Complementary Interfaces Workshop and Talk of Raimund Dachselt

We are excited to host Raimund Dachselt and his group from TU Dresden!

During a two-day workshop (Wednesday and Thursday), we will discuss current approaches of ubiquitous data visualizations and work towards novel visualization techniques for virtual and augmented reality applications. We'll also explore how complementary interfaces can help in the evaluation of user data in mixed reality. We're looking forward to fruitful discussions!

To conclude the workshop, Raimund Dachselt will give a talk about “Leaving the Confines of the Desktop: Towards Ubiquitous Data Visualization” as part of our SFB. The talk will be held on Thursday, April 18 at 4.00 pm in room ZT 1201.

Abstract

Increasingly, interactive data visualization plays a crucial role in empowering human beings to access, explore, analyze, and make sense of data. The variety of applications stretches from advanced scientific data visualization in life sciences to personal data visualization on mobile devices. The past decade has seen a growing research interest and demonstrated benefits in visualization environments beyond traditional desktop computers, often involving multimodal human-computer interaction. Immersive Analytics, an approach for spatial data analysis with (mostly) mixed reality technologies, is a particularly interesting research direction that is receiving a lot of attention and allowing unprecedented ways of diving into the data.

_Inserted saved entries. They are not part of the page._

/-- One move of the default loader on binding `b` (R281). -/
def loaderServe (d : DefaultLoader) (b : Nat) : M Unit := do
  let c ← getCur
  let r := d.recs.getD b Binding.none
  let k := d.ks.getD b 0
  let st : Fin 16 := Fin.ofNat 16 (loaderStage b k)
  let q := bindQueue r
  if !d.began then
    if (c.q.stages[st]).pending ≠ 0 then waits
    modDflt (fun d => { d with began := true, todo := if hasScale r then [false, true] else [false], announced := 0,
                               outstanding := 0, moved := 0, smoved := 0 })
  else
    match d.todo with
    | scale :: rest =>
      let (w, src, dst) := loaderCopy c d b scale
      let s ← get
      let _ ← enginePush .loader (clusterOf s.core) w src dst Cap.zero 0
      modDflt (fun d => { d with todo := rest, outstanding := d.outstanding + 1 })
    | [] =>
      if d.announced = 0 then
        let n := stripBytes r
        if n = 0 || 4096 < n then trapD cStripDesc (← freeVal) (← freeVal)
        announce q st n (loaderBuffer b k)
        modDflt (fun d => { d with announced := 1 })
      else if d.announced = 1 && hasScale r then
        let n := scaleBytes r
        if n = 0 || 256 < n then trapD cStripDesc (← freeVal) (← freeVal)
        match attachScale (st, n, loaderBuffer b k + stripBytes r) c.q.strips[q] with
        | none => pure ()
        | some l => modQ (fun x => pendStage { x with strips := x.strips.set q l } st)
        modDflt (fun d => { d with announced := 2 })
      else if d.outstanding ≠ 0 then
        let e ← popResult .loader 0
        loaderResult e
      else
        modDflt (fun d => { d with began := false, pass := d.pass.drop 1, ks := d.ks.set b (k + 1) })

/-- Is the walk over before a pass: has every binding with a count had its strips? A walk of bindings without end alone goes on
(R282, notes/assumptions/44.md). -/
def walkOver (d : DefaultLoader) : Bool :=
  let finite := (List.range d.recs.length).filter (fun b => bindCount (d.recs.getD b Binding.none) != 0)
  (servedNow d).isEmpty ||
    (!finite.isEmpty && finite.all (fun b => decide (bindCount (d.recs.getD b Binding.none) ≤ d.ks.getD b 0)))

/-- One move of the default loader (R281): it begins a pass, serves a binding, appends an end mark, or goes idle. -/
def loaderTurn : M Unit := do
  let c ← getCur
  match c.loader.dflt with
  | none => pure ()
  | some d =>
    match d.marks with
    | some [] => modifyCur (fun c => { c with loader := { c.loader with idle := true } })
    | some (b :: rest) =>
      let q := bindQueue (d.recs.getD b Binding.none)
      if 8 ≤ (c.q.strips[q]).length then waits
      modQ (fun x => { x with strips := x.strips.set q (x.strips[q] ++ [.endMark]) })
      modDflt (fun d => { d with marks := some rest })
    | none =>
      match d.pass with
      | b :: _ => loaderServe d b
      | [] =>
        if walkOver d then
          modDflt (fun d => { d with marks := some ((List.range d.recs.length).filter (fun b =>
            bindCount (d.recs.getD b Binding.none) != 0)) })
        else modDflt (fun d => { d with pass := servedNow d })

/-! ### Registers that await a load -/

/-- The x registers that an instruction of a roustabout reads or writes. -/
def xRegs : Instr → List XReg
  | .roustaboutInstruction x => (match x.op with
    | .lui rd _ | .auipc rd _ | .jal rd _ => [rd]
    | .jalr rd a _ | .load _ rd a _ | .opImm _ rd a _ | .opImmW _ rd a _ => [rd, a]
    | .branch _ a b _ | .store _ a b _ => [a, b]
    | .op _ rd a b | .opW _ rd a b | .mul _ rd a b | .mulW _ rd a b => [rd, a, b]
    | .fenceI => [])
  | .roustaboutAmo x => [x.rd, x.rs1, x.rs2]
  | .qePush x | .qePop x | .qeStat x | .qeWait x | .qaPush x | .qaStat x | .qbPush x | .qbStat x | .qdPop x | .qdStat x
  | .qsStrip x | .qsScale x | .qsEnd x | .qvFence x | .qvEvent x | .qvWait x => [x.rd, x.rs1, x.rs2]
  | _ => []

/-- Does an access of a roustabout write an x register of a list? -/
def feedsX (rs : List XReg) (a : Access) : Bool := match a.kind with
  | .loadX _ d | .amoX _ _ d _ => rs.contains d
  | _ => false

/-- The registers of an instruction of the acting roustabout ready for it (R118); none where a migration keeps a load back. -/
def xReady (i : Instr) (s : State) : Option State :=
  let s := drainFor s s.core s.party (feedsX (xRegs i))
  if (waitingOf s s.core s.party).any (feedsX (xRegs i)) then none else some s

end Sys2Proof.Machine
end

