-- ==== Sys2Proof/Machine/Dispatch.lean ====
section
/-! DEFINITION. The meaning of every instruction: one arm per constructor. -/

namespace Sys2Proof.Machine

In this talk, we will discuss such novel visualization environments, among them multi-device ensembles involving large visualization walls, (multiple) mobile devices, as well as immersive environments utilizing mixed reality technologies. Based on a discussion of several research examples of the Interactive Media Lab Dresden, we will introduce natural and appropriate ways of exploring data in such future environments. The talk will also outline important challenges associated with these research directions.

Speaker Biography

Raimund Dachselt is a full professor of Computer Science and head of the Interactive Media Lab at Technische Universität Dresden, one of Germany’s Universities of Excellence. His research interests encompass natural human computer interaction (HCI), interactive information visualization, and Mixed Reality interaction. He worked extensively in the area of interactive surfaces from smartwatches over tablets and tabletops to wall-sized displays (also combined in multi-display environments) and combined interaction modalities (e.g., multi-touch and pen, tangible displays, gaze-supported interaction, body gestures). He and his team made pioneering contributions to the field of interactive data visualization beyond the desktop including solutions for mobile devices, ultra-large displays, multi-device environments, Augmented Reality, and other Immersive Analytics approaches. Contributions in the area of physical computing have recently extended the technology spectrum beyond commonly available devices.

Prof. Dachselt received his PhD in 2004 from TU Dresden and was professor for User Interface & Software Engineering at University of Magdeburg from 2007 to 2012. At the Faculty of Computer Science at TU Dresden he has been elected director of the Institute of Software and Multimedia Technology, and serves as vice-dean from 2021 on. He has published more than 260 peer-reviewed publications, co-authored two major German textbooks on HCI and received more than a dozen Best Paper, Honorable Mention, and further publication awards at leading international HCI and visualization conferences. Dachselt is a member of several computer societies, has co-organized 16 international workshops at ACM and IEEE conferences, and was the steering committee chair of ACM ISS. He repeatedly served as a co-chair (general, program, doctoral symposium, demo, publicity, keynote chair) and PC member for top international HCI conferences and was guest editor of several special journal issues. Since 2019 he is the Dresden spokesperson of the Transregional Collaborative Research Center (SFB/TR 248) Center for Perspicuous Computing (CPEC).